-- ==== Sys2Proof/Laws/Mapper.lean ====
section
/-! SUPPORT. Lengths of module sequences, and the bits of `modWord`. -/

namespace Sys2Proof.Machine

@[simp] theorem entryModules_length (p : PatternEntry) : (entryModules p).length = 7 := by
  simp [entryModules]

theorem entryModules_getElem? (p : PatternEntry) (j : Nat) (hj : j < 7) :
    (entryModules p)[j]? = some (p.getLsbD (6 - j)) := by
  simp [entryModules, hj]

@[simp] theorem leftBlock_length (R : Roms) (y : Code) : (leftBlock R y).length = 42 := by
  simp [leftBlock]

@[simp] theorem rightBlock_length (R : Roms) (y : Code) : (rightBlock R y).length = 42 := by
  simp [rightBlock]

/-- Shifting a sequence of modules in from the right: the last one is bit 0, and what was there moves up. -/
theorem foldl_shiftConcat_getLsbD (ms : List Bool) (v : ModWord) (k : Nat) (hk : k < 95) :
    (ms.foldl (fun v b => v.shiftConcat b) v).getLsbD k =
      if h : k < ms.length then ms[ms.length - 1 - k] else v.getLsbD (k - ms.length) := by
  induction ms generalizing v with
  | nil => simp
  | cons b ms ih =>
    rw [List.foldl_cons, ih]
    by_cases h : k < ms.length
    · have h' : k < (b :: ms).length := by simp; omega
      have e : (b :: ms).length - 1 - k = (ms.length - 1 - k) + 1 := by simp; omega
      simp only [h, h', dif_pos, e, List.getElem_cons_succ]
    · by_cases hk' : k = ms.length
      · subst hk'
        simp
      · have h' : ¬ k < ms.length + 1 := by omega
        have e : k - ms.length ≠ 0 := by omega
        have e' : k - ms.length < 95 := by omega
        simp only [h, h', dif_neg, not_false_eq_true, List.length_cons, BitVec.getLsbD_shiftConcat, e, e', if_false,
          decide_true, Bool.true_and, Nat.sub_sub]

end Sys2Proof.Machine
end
++++++++++
**Task requirements:** Please write out, exactly as they appear above, only the lines in the stretch from the line with "p).length = 7 := by" through the line with "moves up. -/".

**Exercise response:**
@[simp] theorem entryModules_length (p : PatternEntry) : (entryModules p).length = 7 := by
  simp [entryModules]

theorem entryModules_getElem? (p : PatternEntry) (j : Nat) (hj : j < 7) :
    (entryModules p)[j]? = some (p.getLsbD (6 - j)) := by
  simp [entryModules, hj]

@[simp] theorem leftBlock_length (R : Roms) (y : Code) : (leftBlock R y).length = 42 := by
  simp [leftBlock]

@[simp] theorem rightBlock_length (R : Roms) (y : Code) : (rightBlock R y).length = 42 := by
  simp [rightBlock]

/-- Shifting a sequence of modules in from the right: the last one is bit 0, and what was there moves up. -/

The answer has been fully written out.